**Stored data entries:**
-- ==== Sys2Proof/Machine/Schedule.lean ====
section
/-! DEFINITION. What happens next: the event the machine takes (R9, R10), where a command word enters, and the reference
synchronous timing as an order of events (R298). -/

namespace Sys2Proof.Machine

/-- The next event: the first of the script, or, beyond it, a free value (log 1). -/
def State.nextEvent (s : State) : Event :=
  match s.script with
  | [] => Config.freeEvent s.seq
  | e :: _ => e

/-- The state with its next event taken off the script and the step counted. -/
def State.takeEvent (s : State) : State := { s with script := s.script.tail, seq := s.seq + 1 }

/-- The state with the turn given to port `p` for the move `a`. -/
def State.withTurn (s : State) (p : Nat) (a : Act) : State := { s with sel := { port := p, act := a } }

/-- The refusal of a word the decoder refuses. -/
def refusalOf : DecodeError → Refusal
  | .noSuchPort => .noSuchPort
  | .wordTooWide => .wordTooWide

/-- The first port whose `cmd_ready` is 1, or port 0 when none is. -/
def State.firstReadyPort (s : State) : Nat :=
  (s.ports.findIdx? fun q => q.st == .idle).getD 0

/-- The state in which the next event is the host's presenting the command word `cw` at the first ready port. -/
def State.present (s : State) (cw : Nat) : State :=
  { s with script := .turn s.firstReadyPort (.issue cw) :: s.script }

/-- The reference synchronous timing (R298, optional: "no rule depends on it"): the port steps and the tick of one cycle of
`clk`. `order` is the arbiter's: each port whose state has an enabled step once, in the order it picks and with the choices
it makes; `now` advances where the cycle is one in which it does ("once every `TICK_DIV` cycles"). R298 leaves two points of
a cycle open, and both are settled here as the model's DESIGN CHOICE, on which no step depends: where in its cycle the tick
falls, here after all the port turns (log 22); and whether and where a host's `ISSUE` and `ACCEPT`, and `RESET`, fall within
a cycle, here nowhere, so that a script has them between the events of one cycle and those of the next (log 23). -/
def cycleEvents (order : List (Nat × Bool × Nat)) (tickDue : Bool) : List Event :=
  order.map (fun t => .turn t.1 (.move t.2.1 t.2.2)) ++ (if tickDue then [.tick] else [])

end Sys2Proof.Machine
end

**EXERCISE BRIEF:** Each line above is to be reproduced exactly.

**SOLUTION:**
-- ==== Sys2Proof/Machine/Schedule.lean ====
section
/-! DEFINITION. What happens next: the event the machine takes (R9, R10), where a command word enters, and the reference
synchronous timing as an order of events (R298). -/

namespace Sys2Proof.Machine

/-- The next event: the first of the script, or, beyond it, a free value (log 1). -/
def State.nextEvent (s : State) : Event :=
  match s.script with
  | [] => Config.freeEvent s.seq
  | e :: _ => e

/-- The state with its next event taken off the script and the step counted. -/
def State.takeEvent (s : State) : State := { s with script := s.script.tail, seq := s.seq + 1 }

/-- The state with the turn given to port `p` for the move `a`. -/
def State.withTurn (s : State) (p : Nat) (a : Act) : State := { s with sel := { port := p, act := a } }

/-- The refusal of a word the decoder refuses. -/
def refusalOf : DecodeError → Refusal
  | .noSuchPort => .noSuchPort
  | .wordTooWide => .wordTooWide

/-- The first port whose `cmd_ready` is 1, or port 0 when none is. -/
def State.firstReadyPort (s : State) : Nat :=
  (s.ports.findIdx? fun q => q.st == .idle).getD 0

/-- The state in which the next event is the host's presenting the command word `cw` at the first ready port. -/
def State.present (s : State) (cw : Nat) : State :=
  { s with script := .turn s.firstReadyPort (.issue cw) :: s.script }

/-- The reference synchronous timing (R298, optional: "no rule depends on it"): the port steps and the tick of one cycle of
`clk`. `order` is the arbiter's: each port whose state has an enabled step once, in the order it picks and with the choices
it makes; `now` advances where the cycle is one in which it does ("once every `TICK_DIV` cycles"). R298 leaves two points of
a cycle open, and both are settled here as the model's DESIGN CHOICE, on which no step depends: where in its cycle the tick
falls, here after all the port turns (log 22); and whether and where a host's `ISSUE` and `ACCEPT`, and `RESET`, fall within
a cycle, here nowhere, so that a script has them between the events of one cycle and those of the next (log 23). -/
def cycleEvents (order : List (Nat × Bool × Nat)) (tickDue : Bool) : List Event :=
  order.map (fun t => .turn t.1 (.move t.2.1 t.2.2)) ++ (if tickDue then [.tick] else [])

end Sys2Proof.Machine
end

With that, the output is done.